Sermon: The Word Became Flesh

John 1:1-14

The scene has been set, although we cannot tell if it is day or night, winter, or spring but none of that matters. A couple has been walking for days and has finally reached their destination. They have come for the count, ordered by the state. When they arrive, they find there is no room. Perhaps they are staying with family, and more of them arrived than previously thought. Maybe they know no one, so they are knocking on doors looking for a place to stay. The time is coming close, and the woman is about to give birth.

They happen upon a humble cave, or so the story goes, when in actuality, we do not know, nor does it matter. What matters is they found a place and have settled in; it won’t be long now. The baby is born, it is her first, and they wrapped him in bands of cloth and placed him in the only space available, the place where the animals eat their food.

The origins of this little one are strange, to say the least, and they are about to get stranger as shepherds and others start to arrive to see this newborn baby. They come from far and near with the most amazing stories of how they heard about the arrival of this little one. They bring what they have, but most of them just bring themselves. They kneel and pray and thank God for this miracle, for as St. John has put it in his Gospel that we heard this morning, the Word has become flesh and now dwells among us.

This is the heart and essence of the Christmas story; God poured God’s own self into human form. The eternal Word of God – God’s proactive agent in all of creation, even life itself, in a paradoxical condescension took form as a baby of the humblest origins.

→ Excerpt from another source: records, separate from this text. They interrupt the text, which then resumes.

/-- The comparison of R318: set above 25 °C on every active lane, with one event where none showed it, cleared at 20 °C or
less, and by a cold attempt (`cold`) within 25 °C. -/
def checkStale (k : Nat) (cold : Bool) (s : State) : State :=
  match (activeLanes s k).findSome? fun n => (lane s n).capture with
  | none => if cold then setStale k false s else s
  | some c =>
    let d := (tileTemp s k - c).natAbs
    if 100 < d then
      let was := isStale s k
      let s := setStale k true s
      if was then s
      else postOwn 0x060A k (half (tileTemp s k)) (modLink k (fun l => { l with staleAt := some s.now }) s)
    else if cold || d ≤ 80 then setStale k false s
    else s

/-- A cold attempt begins at a step (R303, R305, R306): starting values are loaded. -/
def beginCold (k step : Nat) (s : State) : State :=
  let s := each (activeLanes s k) loadLane s
  let s := checkStale k true (beginSteps k step (modLink k (fun l => { l with reprime := false }) s))
  if step = 0 then quiet .idle k s else sendCommas k s

/-! ### Priming (R302 to R306) -/

/-- Lane `n` is in test: by its own EN, or serving a partner's far-end loop (R311). A lane that is not active stays in its
reset state with its monitors off (R292). -/
def laneInTest (s : State) (n : Nat) : Bool := laneActive s n && (bit s (Reg.LANE_TEST n) 0 || (lane s n).farServe)

/-- Some lane of link `k` is in test: its priming steps are suspended (R311). -/
def linkInTest (s : State) (k : Nat) : Bool := (List.range 8).any fun i => laneInTest s (8 * k + i)

/-- The link runs the steps of a priming attempt or of a retrain's re-prime. -/
def priming (s : State) (k : Nat) : Bool :=
  ((link s k).state == .priming || ((link s k).state == .retrain && (link s k).rtStep < 4)) && !linkInTest s k

/-- PLL_LOCK: step P0 ends, commas leave (R303). The tile's reference input must run (R291). -/
def execPllLock (k : Fin 36) (s : State) : Res :=
  .next (onLink k.val (priming s k.val && (link s k.val).step == 0 && s.rst.refOk.getLsbD (k.val / 4))
    (fun s => sendCommas k.val (modLink k.val (fun l => { l with step := 1 }) s)) s)

/-- CDR_LOCK: every active lane has signal and lock; step P1 ends (R303). -/
def execCdrLock (k : Fin 36) (s : State) : Res :=
  .next (onLink k.val (priming s k.val && (link s k.val).step == 1)
    (fun s => modLink k.val (fun l => { l with step := 2 })
      (each (activeLanes s k.val) (fun n s => modLane n (fun v => { v with los := false, lol := false }) s) s)) s)

/-- A priming attempt fails (R306) and a cold attempt starts at P1 with the PLL locked. A retrain's re-prime does not
follow this rule. -/
def failAttempt (k cause : Nat) (s : State) : State :=
  if (link s k).state = .priming then beginCold k 1 (primeFailed k cause s) else s

/-- LANE_ALIGNED: every active lane is aligned; the measured skews are shown (R303, R304, R306). -/
def laneAligned (k : Nat) (skew : List Nat) (s : State) : State :=
  let ls := activeLanes s k
  let value := (List.range ls.length).foldl (fun v j =>
    v + skew.getD j 0 % 64 * 2 ^ (6 * (ls.getD j 0 - 8 * k))) 0
  let s := setReg (Reg.LNK_SKEW k) (BitVec.ofNat 64 value) s
  let used := skew.take ls.length
  if 32 < used.foldl max 0 - (leastOf used).getD 0 then failAttempt k 1 s
  else sendBlocks k 1 (modLink k (fun l => { l with step := 3, aligned := true }) s)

But there are questions many questions.

The answers lie back at the very start of creation itself, for, in the beginning, the Word was with God. The Word was present at the moment of the creation of all and is now physically present at the new creation. The Word is the eternal Son of God; the fact that John wrote that the Word WAS with God indicates that the Word has no beginning and is not created. But John says that the Word was WITH God. The Word is a distinct person from the Creator, but they are in eternal Communion together.

But there is more to the story.

Back “in the beginning,” when everything was being created, the Creator took the dust from the ground and, with the Creator’s own hands, fashioned humanity in the very image and likeness of the Creator. God then breathed the breath of life into this new creation’s nostrils and animated humanity. Of all other living beings, humanity is the only one fashioned by the hands of the Creator and animated with the Creator’s breath.

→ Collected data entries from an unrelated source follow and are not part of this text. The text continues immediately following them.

/-- A store may not start before MIN_GAP has passed since the last (R378). -/
def gapForbids (s : State) : Bool :=
  match s.keeper.lastStore with
  | some t => s.now < t + fld s Reg.MGT_CAL_CTL 15 17 * 100000000
  | none => false

/-- A user delta: the adapted value less the factory value, within its range (R316, R406). -/
def captureLane (s : State) (n : Nat) : List Byte :=
  let v := lane s n
  let fac := factoryVals s n
  let thr := match s.regs.find (Reg.LANE_LOS_CFG n) with
    | some w => 5 * w.toNat
    | none => 5 * (v.losCode.getD (losFactory s n))
  let vals := v.taps ++ [v.eq.peak, v.eq.gain] ++ v.eq.dfe ++ [(thr : Int), v.eq.term]
  let ds := (List.range 12).map fun i =>
    let r := deltaRanges.getD i 0
    BitVec.ofInt 8 (clampTo (-r, r) (vals.getD i 0 - fac.getD i 0))
  ds ++ [1, 0, 0, 0]

/-- The image of a capture (R403, R406), without SEQ, CRC and COMMIT: every lane of the ACTIVE links and their tiles as
they are now, the others as the presented slot has them. -/
def captureImage (s : State) : List Byte :=
  let old := fit 4736 ((presentedCal s).getD [])
  let on : Nat → Bool := fun k => (link s k).state == .active
  let head := leBytes 4 0x4B43414C ++ leBytes 2 1 ++ [0xB0, 0] ++ zeros 8
    ++ leBytes 8 (fuseView s).serial.toNat ++ zeros 8
  let temps := (List.range 36).flatMap fun t =>
    if on t then leBytes 2 (half (tileTemp s t)) else slice old (32 + 2 * t) 2
  let lanes := (List.range 288).flatMap fun n =>
    if on (n / 8) then captureLane s n else slice old (128 + 16 * n) 16
  head ++ temps ++ zeros 24 ++ lanes

/-- A capture starts its store (R406). -/
def startCapture (byCmd : Bool) (s : State) : State := startStore (captureImage s) byCmd s

/-- The last retrain start of link `k`. -/
def lastStart (s : State) (k : Nat) : Option Nat := (link s k).starts.getLast?

/-- Link `k` has been retrained since it began to show STALE, and has not been captured since that retrain (R383). -/
def staleRetrained (s : State) (k : Nat) : Bool :=
  match lastStart s k, (link s k).staleAt with
  | some t, some u => u ≤ t && s.keeper.captured.find k != some t
  | _, _ => false

/-- A STALE link that has been retrained is ACTIVE with every active lane at or above FLOOR, and is to be captured
(R383). -/
def captureDue (s : State) (k : Nat) : Bool :=
  (link s k).state == .active && isStale s k && staleRetrained s k && marginFloor s ≤ worstMargin s k

/-- A store is under way, or an IMPORT reads what it will store. -/
def storing (s : State) : Bool := s.keeper.store.isSome || calReads s

/-- KEEPER_CAL_CAPTURE (R383). -/
def execKeeperCalCapture (s : State) : Res :=
  let ks := (List.range 36).filter (captureDue s)
  .next (onlyIf (coreUp s && keeperRuns s && bit s Reg.MGT_CAL_CTL 0 && !ks.isEmpty && !storing s
      && !gapForbids s)
    (fun s => startCapture false (modKeeper (fun x => { x with
      captured := ks.foldl (fun t k => t.set k ((lastStart s k).getD 0)) x.captured }) s)) s)

/-- The keeper takes calibration commands. -/
def calReady (s : State) : Bool := coreUp s && keeperRuns s

/-- A store may not start now (R378, R406): MIN_GAP has not passed since the last one, or one is under way (assumption
log 35). -/
def storeForbidden (s : State) : Bool := gapForbids s || storing s

/-- CAPTURE (R406). -/
def captureCmd (s : State) : State := if storeForbidden s then calEnd 1 s else startCapture true s

/-- CAPTURE. -/
def execCapture (s : State) : Res := .next (onlyIf (calReady s) captureCmd s)

/-- IMPORT (R406): the image is read from `MGT_CAL_BASE`. -/
def importCmd (s : State) : State :=
  if !masterEn s then calEnd 4 s
  else if storeForbidden s then calEnd 1 s
  else issueAll (readMem .calImage [⟨fld s Reg.MGT_CAL_BASE 6 42 * 64, 4736, 0⟩] false none s)

/-- Software writes the address of the image to `MGT_CAL_BASE` (R406). -/
def aimImport (base : BitVec 64) (s : State) : State := storeReg Reg.MGT_CAL_BASE base.toNat s

/-- IMPORT: the address of the image is written, then the command (R406). -/
def execCalImport (base : BitVec 64) (s : State) : Res :=
  .next (onlyIf (coreUp s) (fun s => let u := aimImport base s; onlyIf (calReady u) importCmd u) s)

/-- The image of an IMPORT has been read: it is checked and stored, with SEQ and CRC of the keeper's own (R406). -/
def importRead (data : List PByte) (s : State) : State :=
  let image := data.map fun x => x.b
  if data.any fun x => x.p then calEnd 4 s
  else if !calBodyOk s image then calEnd 2 s
  else startStore image true s

/-- EXPORT: the presented slot is written to `MGT_CAL_BASE` (R406). -/
def exportCmd (s : State) : State :=
  if !masterEn s then calEnd 4 s
  else match presentedCal s with
    | none => calEnd 2 s
    | some im =>
      issueAll (writeMem .calExport
        [⟨fld s Reg.MGT_CAL_BASE 6 42 * 64, 0, allBytes (clean (fit 4744 im))⟩] false none s)

/-- EXPORT. -/
def execCalExport (s : State) : Res := .next (onlyIf (calReady s) exportCmd s)

/-! ### Watchdog and restart (R384, R385) -/

/-- WATCHDOG_KICK: the watchdog starts again; its time is not counted (assumption log 1). -/
def execWatchdogKick (s : State) : Res := .next s

/-- The keeper island alone is reset (R384): sessions drop, what was not copied from its ring is lost, PROD and CONS stay
(R389), a store and a command under way are cut off (R401, R405). -/
def resetKeeper (s : State) : State :=
  let lost := s.keeper.toCopy.length
  let s := if lost = 0 then s else bumpBy Reg.MGT_EVT_LOST lost s
  let s := giveUpReads (fun _ j => j.what = .firmware || j.what = .calImage) (fun _ => false) s
  modKeeper (fun k => { k with running := false, ring := Tbl.empty, toCopy := [], hostBusy := false,
                               next := evtProd s, coal := [], sessions := 0, store := none, trial := false,
                               recovery := false, lateConf := false }) s

/-- The keeper restarts for a reason (R384, R450). -/
def restartKeeper (reason : Nat) (s : State) : State :=
  resetKeeper (modKeeper (fun k => { k with reason := BitVec.ofNat 4 reason }) s)

/-- WATCHDOG_EXPIRY: a restart, or a halt at the 4th expiry within 10 minutes (R384, R385). -/
def execWatchdogExpiry (s : State) : Res :=
  .next (onlyIf (s.rst.keeperUp && (s.keeper.running || s.keeper.recovery))
    (fun s =>
      let times := (s.rst.wdExpiries.filter fun t => s.now < t + 60000000000) ++ [s.now]
      let s := restartKeeper 2 { s with rst := { s.rst with wdExpiries := times } }
      if 4 ≤ times.length then
        raise Reg.RST_STATUS 5 { s with rst := { s.rst with keeperUp := false } }
      else s) s)

/-- A write of `RST_CTL.KEEPER_RESTART` (R385): a halt ends, the count is cleared, the keeper reboots. -/
def keeperRestart (s : State) : State :=
  if s.rst.keeperUp || bit s Reg.RST_STATUS 5 then
    lower Reg.RST_STATUS 5 (restartKeeper 4 { s with rst := { s.rst with keeperUp := true, wdExpiries := [] } })
  else s

/-- KEEPER_RESTART. -/
def execKeeperRestart (s : State) : Res := .next (keeperRestart s)

/-- Firmware of a bank runs (R384, R398, R400, R404), within the bounds of its policy (R379); a CONFIRM that came during a
revert shows its cause (R407). -/
def runFirmware (b trial : Bool) (s : State) : State :=
  let was := s.keeper.reason
  let reverted := s.keeper.reverted
  let s := modKeeper (fun k => { k with running := true, bankB := b, trial := trial, recovery := false,
                                        reverted := k.reverted && trial }) s
  let s := checkSlots (if coreUp s then deriveKeys s else s)
  let s := if was = 0 then s else postOwn 0x0901 0 was.toNat s
  let s := if reverted && !trial then postOwn 0x0902 0 was.toNat s else s
  keeperBounds (if s.keeper.lateConf then fwEnd 7 (modKeeper (fun k => { k with lateConf := false }) s) else s)

/-- KEEPER_BOOT: the boot ROM selects a bank (R398). -/
def bootKeeper (s : State) : State :=
  let go (s : State) : State :=
    match newest s fun b => b.isConfirmed (rollback s) with
    | some c => runFirmware c false (raiseRollback (Config.manifestSvn (bankOf s c).manifest) s)
    | none => modKeeper (fun k => { k with recovery := true }) s
  match trialBank s with
  | some t =>
    let b := bankOf s t
    if b.bootsUsed < 3 then runFirmware t true (setBank t b.countBoot s)
    else go (modKeeper (fun k => { k with reason := 1, reverted := true })
      (setBank t { b with retired := markRETIRED } s))
  | none => go s

/-- KEEPER_BOOT. -/
def execKeeperBoot (s : State) : Res :=
  .next (onlyIf (s.rst.keeperUp && !s.keeper.running) (fun s => bootKeeper (modKeeper (fun k => { k with
    recovery := false }) s)) s)

/-! ### Firmware commands (R399, R400) -/

/-- Firmware, or the ROM in RECOVERY, takes commands. -/
def fwReady (s : State) : Bool := s.rst.keeperUp && (s.keeper.running || s.keeper.recovery)

/-- The bank that is not running; A in RECOVERY (R398, R399). -/
def spareBank (s : State) : Bool := if s.keeper.recovery then false else !s.keeper.bankB

/-- SEQ of a staged bank: the running bank's SEQ + 1; in RECOVERY one more than bank B's where that is valid (R399). -/
def stagedSeq (s : State) : Word :=
  let b := if s.keeper.recovery then bankOf s true else runBank s
  if b.seqOk then b.seq + 1 else 1

/-- STAGE begins (R399): the bank that is not running is erased, and the image is read from `MGT_FW_BASE`. -/
def stageStart (s : State) : State :=
  let len := fld s Reg.MGT_FW_LEN 0 21
  if s.keeper.trial then fwEnd 6 s
  else if !masterEn s then fwEnd 5 s
  else if len < 4096 || 4096 + 1572864 < len then fwEnd 3 s
  else issueAll (readMem .firmware [⟨fld s Reg.MGT_FW_BASE 6 42 * 64, len, 0⟩] false none
    (setBank (spareBank s) Bank.erased s))

/-- The image of a STAGE has been read: it is written, read back and checked; VERIFIED is programmed only where all of
it holds (R399). -/
def stageRead (data : List PByte) (s : State) : State :=
  let image := data.map fun x => x.b
  let manifest := image.take 4096
  let seq := stagedSeq s
  let b : Bank := { Bank.erased with seq := seq, seqN := ~~~seq, manifest := manifest, image := image.drop 4096 }
  if data.any fun x => x.p then fwEnd 5 s
  else
    let r := flashFails (setBank (spareBank s) b s)
    if r.1 then fwEnd 4 r.2
    else if Config.manifestLength manifest != image.length - 4096 then fwEnd 3 r.2
    else if !b.sound then fwEnd 1 r.2
    else if Config.manifestSvn manifest < rollback s then fwEnd 2 r.2
    else fwEnd 0 (setBank (spareBank s) { b with verified := markVERIFIED } r.2)

/-- A firmware command is taken, unless one is under way: that one goes on, and cause 0x8 shows (R399). -/
def takeFw (f : State → State) (s : State) : State :=
  if !(coreUp s && fwReady s) then s else if fwBusy s then setFld Reg.MGT_FW_STATUS 8 4 8 s else f s

/-- Software writes where the image of a STAGE stands and how long it is (R399). -/
def aimStage (image : ImageAt) (s : State) : State :=
  storeReg Reg.MGT_FW_LEN image.len.toNat (storeReg Reg.MGT_FW_BASE image.base.toNat s)

/-- STAGE: the place of the image is written, then the command (R399). -/
def execStage (image : ImageAt) (s : State) : Res :=
  .next (onlyIf (coreUp s) (fun s => takeFw stageStart (aimStage image s)) s)

/-- ACTIVATE (R399). -/
def activateBank (s : State) : State :=
  let t := spareBank s
  let b := bankOf s t
  if s.keeper.trial then fwEnd 6 s
  else if !(b.seqOk && b.verified == markVERIFIED && b.retired != markRETIRED && b.active != markACTIVE) then fwEnd 7 s
  else
    let r := flashFails s
    if r.1 then fwEnd 4 r.2 else restartKeeper 3 (fwEnd 0 (setBank t { b with active := markACTIVE } r.2))

/-- ACTIVATE. -/
def execActivate (s : State) : Res := .next (takeFw activateBank s)

/-- CONFIRM (R399). -/
def confirmBank (s : State) : State :=
  if !s.keeper.trial then fwEnd 7 s
  else
    let b := runBank s
    let r := flashFails s
    if r.1 then fwEnd 4 r.2
    else
      let s := setBank s.keeper.bankB { b with confirmed := markCONFIRMED } r.2
      let s := raiseRollback (Config.manifestSvn b.manifest) s
      fwEnd 0 (postOwn 0x0903 0 (fwVersion s) (modKeeper (fun k => { k with trial := false }) s))

/-- The keeper restarts after a revert of its own. -/
def reverting (s : State) : Bool := s.keeper.reverted && !fwReady s

/-- A CONFIRM comes: while the keeper restarts after its revert it is kept, to show its cause then (R407). -/
def confirmCmd (s : State) : State :=
  if coreUp s && reverting s then modKeeper (fun k => { k with lateConf := true }) s else takeFw confirmBank s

We read on to see that the Creator then places humanity in a garden, paradise where humanity has everything it will need. However, the Creator also gives this creation something else, free will. Humanity has the freedom to choose, and humanity exercises that freedom which places it outside of paradise and separated from the Creator. Humanity mourns the loss of this intimate relationship with its Creator and longs for the days when they will be reunited.

As Christians, we emphasize the resurrection story, and rightly so. There is much to be celebrated for Jesus once and for all overcomes death. No longer are we just to die, but we will have life everlasting with the Creator and all of those we love. But the resurrection of Jesus was not the incident that repaired the relationship. God did not send Jesus, the Eternal Word of God, to be sacrificed on the cross, the symbol of the state’s power. No, God sent Jesus to walk with creation again and provide the way of eternal life. The strained relationship between God and humanity was not repaired by some horrific, bloody sacrifice but by the birth of a tiny baby, born of the humblest of means to an unwed mother in the poorest of the poorest land. God chose that moment and that place to restore the relationship.

Sometimes it is hard to grasp this concept that God loved creation to such an extent that God willingly took on the form of creation to come and show humanity the new way, the way of love. This was a revolutionary idea, so revolutionary was this idea of love and equality, that humanity rebelled again and killed the Creator. So revolutionary was this idea of love that humanity was willing to kill, kill the very essence of that love.

Jesus was not crucified to fulfill some long-ago debit meted out by a vengeful blood-thirsty God; no Jesus was killed by an establishment that was so afraid of losing its power and influence that it had to resort to violence and coercion to stay in power and relevance.

God charted a much different course for humanity and came to show us this new way. We are to love and care for all of humanity. In the birth of this baby, we are reminded that all of humanity is created in the image and likeness of God and that divine spark is the reason for this love and care that we are to show to one another.

The miracle of the birth of Jesus is that it transcends and race or nationality, and no one group can claim ownership of the Creator, for the Creator of all belongs to all regardless of the station of their birth. The Good News of the love of God is now available to all irrespective of the ability of one to pay for it.

The story of Christmas, the real story of Christmas, is about love, for all of humanity and for all of creation.

Christmastide has now entered the 9th day. Many of us have probably taken the decorations down and packed them away for another year, and stores have moved on the next holiday on the list. But the Spirit and message of Christmas cannot be contained to only 12 days, the Spirit and message of Christmas transcend time, and it is up to us to make sure that message of love continues.

In a few moments, we will metaphorically gather around this table where Jesus will become present to us in the gifts of bread and wine. We will ask the Holy Spirit to come upon these gifts and all of us to sanctify and make them and us Holy. We will share from the common loaf and common cup this union of Creator and creation. We do not determine who is worthy to come, for none of us are worthy of our own doing but only by the grace of God poured out can we become worthy.

We do not use this Sacrament of love as a means of separation or reward but as a balm that heals the soul and brings us closer together. If we take nothing else away from this Christmas season, take away the knowledge, the true knowledge that God loves each of us just the way we are and wants us to make sure others know that they are loved just the way they are.

The heart and essence of Christmas is love, the heart and essence of the Gospel is love, the heart and essence of our spiritual life is love, love of God, and love of everyone.